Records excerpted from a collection
■ ■ ■ ■ ■

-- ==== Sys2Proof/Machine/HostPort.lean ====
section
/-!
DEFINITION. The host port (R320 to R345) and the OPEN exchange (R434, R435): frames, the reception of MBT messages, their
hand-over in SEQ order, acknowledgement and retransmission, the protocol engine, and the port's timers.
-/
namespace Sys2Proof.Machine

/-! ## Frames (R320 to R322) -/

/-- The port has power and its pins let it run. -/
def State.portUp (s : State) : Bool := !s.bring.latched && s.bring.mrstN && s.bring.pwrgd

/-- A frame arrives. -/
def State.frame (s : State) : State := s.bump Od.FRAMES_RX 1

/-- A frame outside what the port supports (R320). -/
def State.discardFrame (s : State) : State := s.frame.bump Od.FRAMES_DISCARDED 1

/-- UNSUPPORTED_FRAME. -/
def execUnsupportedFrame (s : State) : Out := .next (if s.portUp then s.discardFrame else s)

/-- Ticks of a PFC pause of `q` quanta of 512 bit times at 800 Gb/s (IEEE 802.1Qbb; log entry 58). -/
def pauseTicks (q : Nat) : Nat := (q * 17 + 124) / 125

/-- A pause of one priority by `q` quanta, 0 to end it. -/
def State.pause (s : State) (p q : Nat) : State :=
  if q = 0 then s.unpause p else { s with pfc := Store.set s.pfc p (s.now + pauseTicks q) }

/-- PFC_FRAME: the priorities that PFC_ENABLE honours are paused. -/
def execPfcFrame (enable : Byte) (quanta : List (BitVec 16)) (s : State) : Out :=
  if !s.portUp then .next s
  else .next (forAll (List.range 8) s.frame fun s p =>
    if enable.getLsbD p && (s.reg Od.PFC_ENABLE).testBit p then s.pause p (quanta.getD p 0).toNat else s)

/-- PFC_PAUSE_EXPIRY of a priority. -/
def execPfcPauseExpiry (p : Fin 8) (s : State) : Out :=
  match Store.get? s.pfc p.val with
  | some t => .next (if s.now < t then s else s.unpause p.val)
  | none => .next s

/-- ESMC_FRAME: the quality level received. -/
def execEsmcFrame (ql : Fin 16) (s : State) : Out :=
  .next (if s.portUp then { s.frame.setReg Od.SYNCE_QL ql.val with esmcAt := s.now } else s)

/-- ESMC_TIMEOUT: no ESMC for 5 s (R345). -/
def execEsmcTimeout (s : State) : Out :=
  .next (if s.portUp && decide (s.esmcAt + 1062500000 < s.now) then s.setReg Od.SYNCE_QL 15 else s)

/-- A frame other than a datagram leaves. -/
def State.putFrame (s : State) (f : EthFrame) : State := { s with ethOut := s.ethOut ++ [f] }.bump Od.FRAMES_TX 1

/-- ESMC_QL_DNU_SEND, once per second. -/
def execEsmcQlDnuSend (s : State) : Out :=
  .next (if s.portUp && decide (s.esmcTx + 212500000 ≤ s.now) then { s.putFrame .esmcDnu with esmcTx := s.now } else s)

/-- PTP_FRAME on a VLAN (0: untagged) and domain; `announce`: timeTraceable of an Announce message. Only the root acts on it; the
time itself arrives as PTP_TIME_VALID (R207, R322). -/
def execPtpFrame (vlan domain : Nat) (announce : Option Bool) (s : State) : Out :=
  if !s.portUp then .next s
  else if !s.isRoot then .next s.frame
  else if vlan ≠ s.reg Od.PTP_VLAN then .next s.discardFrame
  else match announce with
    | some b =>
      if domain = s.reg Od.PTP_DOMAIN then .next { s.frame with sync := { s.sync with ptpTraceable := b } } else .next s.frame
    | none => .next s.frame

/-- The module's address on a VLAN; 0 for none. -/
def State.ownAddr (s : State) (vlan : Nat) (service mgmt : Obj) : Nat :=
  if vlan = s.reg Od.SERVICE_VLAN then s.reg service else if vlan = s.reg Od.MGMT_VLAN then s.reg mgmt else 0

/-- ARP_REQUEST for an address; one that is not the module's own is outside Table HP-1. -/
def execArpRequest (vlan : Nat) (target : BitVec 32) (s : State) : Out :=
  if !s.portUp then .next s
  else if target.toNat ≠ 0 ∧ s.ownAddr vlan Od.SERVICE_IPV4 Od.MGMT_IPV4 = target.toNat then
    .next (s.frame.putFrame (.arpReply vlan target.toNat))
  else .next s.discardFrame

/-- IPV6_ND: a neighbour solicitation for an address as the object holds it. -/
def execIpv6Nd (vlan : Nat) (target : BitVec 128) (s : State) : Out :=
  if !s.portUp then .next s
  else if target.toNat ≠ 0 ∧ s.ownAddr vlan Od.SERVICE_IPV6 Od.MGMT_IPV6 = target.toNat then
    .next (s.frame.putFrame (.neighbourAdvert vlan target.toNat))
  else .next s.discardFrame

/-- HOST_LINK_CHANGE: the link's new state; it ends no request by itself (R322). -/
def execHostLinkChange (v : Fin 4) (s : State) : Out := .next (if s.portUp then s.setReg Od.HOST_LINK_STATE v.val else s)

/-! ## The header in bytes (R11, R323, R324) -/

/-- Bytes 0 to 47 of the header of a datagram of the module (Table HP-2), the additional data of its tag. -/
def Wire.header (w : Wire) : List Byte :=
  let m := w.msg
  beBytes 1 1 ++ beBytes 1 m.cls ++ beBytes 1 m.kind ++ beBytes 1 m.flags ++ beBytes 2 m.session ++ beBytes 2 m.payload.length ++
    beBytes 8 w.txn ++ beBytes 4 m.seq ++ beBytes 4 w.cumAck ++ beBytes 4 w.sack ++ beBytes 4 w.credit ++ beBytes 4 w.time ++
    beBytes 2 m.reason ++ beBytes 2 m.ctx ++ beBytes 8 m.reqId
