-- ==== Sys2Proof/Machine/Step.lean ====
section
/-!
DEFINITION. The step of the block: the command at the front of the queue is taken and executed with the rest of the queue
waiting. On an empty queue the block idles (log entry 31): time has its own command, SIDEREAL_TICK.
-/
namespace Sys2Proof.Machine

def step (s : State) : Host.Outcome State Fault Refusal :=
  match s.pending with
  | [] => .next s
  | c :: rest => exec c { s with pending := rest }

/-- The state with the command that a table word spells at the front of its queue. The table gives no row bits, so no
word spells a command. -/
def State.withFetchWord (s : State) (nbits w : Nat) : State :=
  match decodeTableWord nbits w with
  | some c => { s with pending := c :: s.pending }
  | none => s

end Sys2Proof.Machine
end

■ ■ ■ ■ ■

• WHAT YOU NEED TO DO:
Go through the entries and report every line with the string "none".

• YOUR SOLUTION:
  | none => .next s
    | none => .next s.frame
/-- The module's address on a VLAN; 0 for none. -/
  | none => s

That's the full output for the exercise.